Google's new LLM doctor is right way more often than a real doctor

The LLM's differential diagnosis list had the correct diagnosis 59% of the time, vs. 34% for human doctors.

Google's new LLM doctor is right way more often than a real doctor
"Specialist-rated top-k diagnostic accuracy. AMIE and PCPs top-k differential diagnosis (DDx) accuracy are compared across 149 scenarios with respect to the ground truth diagnosis (a) and all diagnoses listed within the accepted differential diagnoses (b)." From the project site.

Physicians face an immense challenge when evaluating patients with confusing constellations of symptoms and clinical findings. They must mentally generate a list of possible diagnoses that could explain the patient's presentation. This list, known as a differential diagnosis, provides a roadmap to guide further testing and treatment. But arriving at an accurate differential diagnosis list can be extraordinarily difficult, even for the most experienced doctors when dealing with complex, atypical cases.

Now, researchers at Google have developed a promising new AI system (paper here) that could aid physicians in this difficult task. The system is based on conversational large language models - a type of AI algorithm that has recently shown immense progress by being trained on massive textual datasets.

"AMIE was optimized for diagnostic conversations, asking questions that help to reduce its uncertainty and improve diagnostic accuracy, while also balancing this with other requirements of effective clinical communication, such as empathy, fostering a relationship, and providing information clearly." ("AMIE was optimized for diagnostic conversations, asking questions that help to reduce its uncertainty and improve diagnostic accuracy, while also balancing this with other requirements of effective clinical communication, such as empathy, fostering a relationship, and providing information clearly." (Gif is from the project website))

The Immense Challenge of Diagnosis in Medicine

Diagnosis sits at the very heart of a physician's role. Patients rely on doctors' expertise to correctly determine the underlying cause of their symptoms. But the process of generating an appropriate differential diagnosis list requires pulling from an extensive reservoir of medical knowledge. Doctors must mentally compile a list of possible diagnoses by matching the patient's symptoms, exam findings, and test results to diseases they have learned about.

This cognitive process resembles searching through an enormous library of diseases in your mind, trying to identify which volumes on the shelf best fit the details of the case at hand. The entire undertaking depends on the physician's medical knowledge and clinical acumen.

For straightforward presentations like a child with a fever and cough, creating a short differential diagnosis list is usually manageable. But doctors often face complex cases with unclear presentations, especially when patients have multiple comorbidities. These types of diagnostic challenges stretch the limits of even seasoned physicians' knowledge and pattern recognition abilities.

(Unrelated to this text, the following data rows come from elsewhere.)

-- ==== Sys2Proof/Tests/Slice0.lean ====
section
/-! SUPPORT. The author's tests. Expected values are the spec's own: the worked examples S1 to S13 and the vectors of
spec/95_test_vectors.md, named by their ids, and words written out from the encodings of spec/30_encoding.md R68. The
last part shows, for each statement with hypotheses, concrete inputs that meet them. -/

namespace Sys2Proof.Tests

open Sys2Proof Sys2Proof.Machine

/-! ### Helpers -/

/-- What `f` sees of the next state, none where there is none. -/
def seen {α : Type} (f : State → α) : Result → Option α
  | .next t => some (f t)
  | .fault _ => none
  | .refused _ => none

/-- The state with some registers set. -/
def withRegs (l : List (Reg × Byte)) (s : State) : State := l.foldl (fun s p => s.setReg p.1 p.2) s

/-- The state with some bytes stored. -/
def withBytes (l : List (Nat × Byte)) (s : State) : State := l.foldl (fun s p => s.writeMem p.1 p.2) s

/-- Some registers set and `i`. -/
def withI (i : Word) (l : List (Reg × Byte)) : State := withRegs l { State.reset with i := i }

/-- One step of the machine on an opcode placed at the pc of `s`. -/
def run (s : State) (w : Nat) : Result := step (s.withFetchWord 16 w)

/-- The machine right after reset with some registers set. -/
def fresh (l : List (Reg × Byte)) : State := withRegs l State.reset

/-! ### Well-formedness -/

theorem test_wf_refuses_skipEqReg_low_nibble : Instr.wellFormedFor .fine (.skipEqReg 1 2 1) = false := by decide
theorem test_wf_refuses_skipNeReg_low_nibble : Instr.wellFormedFor .fine (.skipNeReg 1 2 0xF) = false := by decide
theorem test_wf_allows_skipEqReg_coarse : Instr.wellFormedFor .coarse (.skipEqReg 1 2 1) = true := by decide
theorem test_wf_allows_skipNeReg : Instr.wellFormedFor .fine (.skipNeReg 1 2 0) = true := by decide

/-! ### Decoding: every kind, a word written out from its encoding in R68 -/

theorem test_decode_clearScreen : decodeWord 0b0000000011100000 = some .clearScreen := by decide
theorem test_decode_return : decodeWord 0b0000000011101110 = some .ret := by decide
theorem test_decode_jump : decodeWord 0b0001001000001000 = some (.jump 0x208) := by decide
theorem test_decode_call : decodeWord 0b0010001100000000 = some (.call 0x300) := by decide
theorem test_decode_skipEqByte : decodeWord 0b0011001100010000 = some (.skipEqByte 3 0x10) := by decide
theorem test_decode_skipNeByte : decodeWord 0b0100001100010000 = some (.skipNeByte 3 0x10) := by decide
theorem test_decode_skipEqReg : decodeWord 0b0101000100100000 = some (.skipEqReg 1 2 0) := by decide
theorem test_decode_loadByte : decodeWord 0b0110001000101010 = some (.loadByte 2 0x2A) := by decide
theorem test_decode_addByte : decodeWord 0b0111001000100000 = some (.addByte 2 0x20) := by decide
theorem test_decode_loadReg : decodeWord 0b1000000101110000 = some (.loadReg 1 7) := by decide
theorem test_decode_or : decodeWord 0b1000000100100001 = some (.orReg 1 2) := by decide
theorem test_decode_and : decodeWord 0b1000000100100010 = some (.andReg 1 2) := by decide
theorem test_decode_xor : decodeWord 0b1000000100100011 = some (.xorReg 1 2) := by decide
theorem test_decode_addReg : decodeWord 0b1000000100100100 = some (.addReg 1 2) := by decide
theorem test_decode_subReg : decodeWord 0b1000000100100101 = some (.subReg 1 2) := by decide
theorem test_decode_shiftRight : decodeWord 0b1000101010110110 = some (.shiftRight 0xA 0xB) := by decide
theorem test_decode_subnReg : decodeWord 0b1000000100100111 = some (.subnReg 1 2) := by decide
theorem test_decode_shiftLeft : decodeWord 0b1000010001011110 = some (.shiftLeft 4 5) := by decide
theorem test_decode_skipNeReg : decodeWord 0b1001000100100000 = some (.skipNeReg 1 2 0) := by decide
theorem test_decode_loadIndex : decodeWord 0b1010001100000000 = some (.loadIndex 0x300) := by decide
theorem test_decode_jumpPlusV0 : decodeWord 0b1011111111111111 = some (.jumpPlusV0 0xFFF) := by decide
theorem test_decode_random : decodeWord 0b1100000000001111 = some (.random 0 0x0F) := by decide
theorem test_decode_skipKeyPressed : decodeWord 0b1110001110011110 = some (.skipKeyPressed 3) := by decide
theorem test_decode_skipKeyNotPressed : decodeWord 0b1110001110100001 = some (.skipKeyNotPressed 3) := by decide
theorem test_decode_drawSprite : decodeWord 0b1101000000010010 = some (.drawSprite 0 1 2) := by decide
theorem test_decode_loadVxDelay : decodeWord 0b1111011000000111 = some (.loadVxDelay 6) := by decide
theorem test_decode_loadVxKey : decodeWord 0b1111001000001010 = some (.loadVxKey 2) := by decide
theorem test_decode_loadDelayVx : decodeWord 0b1111000100010101 = some (.loadDelayVx 1) := by decide
theorem test_decode_loadSoundVx : decodeWord 0b1111000100011000 = some (.loadSoundVx 1) := by decide
theorem test_decode_addIndexVx : decodeWord 0b1111001100011110 = some (.addIndexVx 3) := by decide
theorem test_decode_loadFontVx : decodeWord 0b1111001000101001 = some (.loadFontVx 2) := by decide
theorem test_decode_storeBCD : decodeWord 0b1111000000110011 = some (.storeBCD 0) := by decide
theorem test_decode_storeRegisters : decodeWord 0b1111001101010101 = some (.storeRegisters 3) := by decide
theorem test_decode_loadRegisters : decodeWord 0b1111111101100101 = some (.loadRegisters 0xF) := by decide

/-- D-4, D-5, D-6: the low nibble of families 5 and 9 under both masks. -/
theorem test_decode_mask59 :
    decodeWordFor .fine 0x5121 = none ∧ decodeWordFor .coarse 0x5121 = some (.skipEqReg 1 2 1) ∧
    decodeWordFor .fine 0x9121 = none ∧ decodeWordFor .coarse 0x9121 = some (.skipNeReg 1 2 1) := by decide

/-- D-1, D-2, D-7, D-8, D-9: illegal opcodes. -/
theorem test_decode_illegal :
    decodeWord 0x0000 = none ∧ decodeWord 0x0123 = none ∧ decodeWord 0x8008 = none ∧ decodeWord 0xE19F = none ∧
    decodeWord 0xF0FF = none := by decide

/-- The first byte is bits 15 to 8 (R42, R43). -/
theorem test_decode_bytes : decode [0x62, 0x2A, 0x12] = .ok (.loadByte 2 0x2A, [0x12]) := rfl

/-- One byte is no instruction (R60). -/
theorem test_decode_truncated : decode [0x62] = .error .truncated := rfl

/-! ### Fetch and decode (spec/95_test_vectors.md 2.1) -/

/-- D-1. -/
theorem test_zero_opcode :
    seen (fun t => t.halt) (run State.reset 0x0000) =
      some (.faulted .decodeFailure 0x200 (some 0x0000) none) := by decide

/-- D-7. -/
theorem test_illegal_opcode :
    seen (fun t => t.halt) (run State.reset 0x8008) =
      some (.faulted .decodeFailure 0x200 (some 0x8008) none) := by decide

/-- D-11. -/
theorem test_fetch_at_the_end :
    seen (fun t => t) (run { State.reset with pc := 0xFFE } 0x1FFE) =
      some (({ State.reset with pc := 0xFFE, boot := false } : State).withFetchWord 16 0x1FFE) := by decide

/-- D-12. -/
theorem test_fetch_past_the_end :
    seen (fun t => t.halt) (step { State.reset with pc := 0xFFF }) =
      some (.faulted .addressOutOfBounds 0xFFF none none) := by decide

/-- D-13. -/
theorem test_fetch_outside :
    seen (fun t => (t.halt, t.pc)) (step { State.reset with pc := 0x1000 }) =
      some (.faulted .addressOutOfBounds 0x1000 none none, 0x1000) := by decide

/-- D-15. -/
theorem test_odd_pc :
    seen (fun t => (t.reg 0, t.pc)) (run { State.reset with pc := 0x201 } 0x602A) = some (0x2A, 0x203) := by decide

/-! ### Control transfer (2.2) -/

/-- C-1. -/
theorem test_jump :
    seen (fun t => t.pc) (run State.reset 0x1208) = some 0x208 := by decide

/-- C-3. -/
theorem test_call :
    seen (fun t => (t.sp, t.stack[0], t.pc)) (run State.reset 0x2300) = some (0, 0x202, 0x300) := by decide

/-- C-5. -/
theorem test_call_full :
    seen (fun t => (t.halt, t.pc, t.sp)) (run { State.reset with sp := 15 } 0x2300) =
      some (.faulted .stackOverflow 0x200 (some 0x2300) none, 0x200, 15) := by decide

When faced with perplexing cases, doctors can struggle to produce a sufficiently broad and accurate differential diagnosis list. However, developing a comprehensive differential is crucial. If the correct diagnosis is absent from the initial list, it may never be discovered or only found after extensive, costly, and sometimes invasive testing. An inaccurate differential diagnosis can lead to delayed treatment, patient harm, and wasted healthcare resources.

Subscribe or follow me on Twitter for more content like this!

The Promise of Large Language Models for Clinical Reasoning

We all know LLMs are getting more powerful (maybe due to task contamination, see my last post on that one). LLMs are trained by exposing them to colossal datasets of natural text from books, websites, and other sources. They develop statistical representations that allow them to understand and generate new text.

Researchers have found that fine-tuning LLMs on domain-specific datasets - like medical text - enables them to acquire knowledge and capabilities useful for particular applications. For instance, LLMs fine-tuned on medical data have shown promising performance at medical question-answering and information retrieval tasks.

This progress raised the possibility that properly designed LLMs could assist physicians with clinical reasoning tasks like generating differential diagnoses. However, it was unknown if LLMs could perform well on real-world diagnostic challenges, rather than just standardized medical exams.

Testing an LLM's Diagnostic Abilities on Complex Case Reports

To investigate, researchers at Google and DeepMind developed an LLM optimized specifically for clinical diagnostic reasoning, the "LLM for DDx." They fine-tuned a large general-purpose LLM on datasets of medical dialogues, clinical notes, and question-answering examples.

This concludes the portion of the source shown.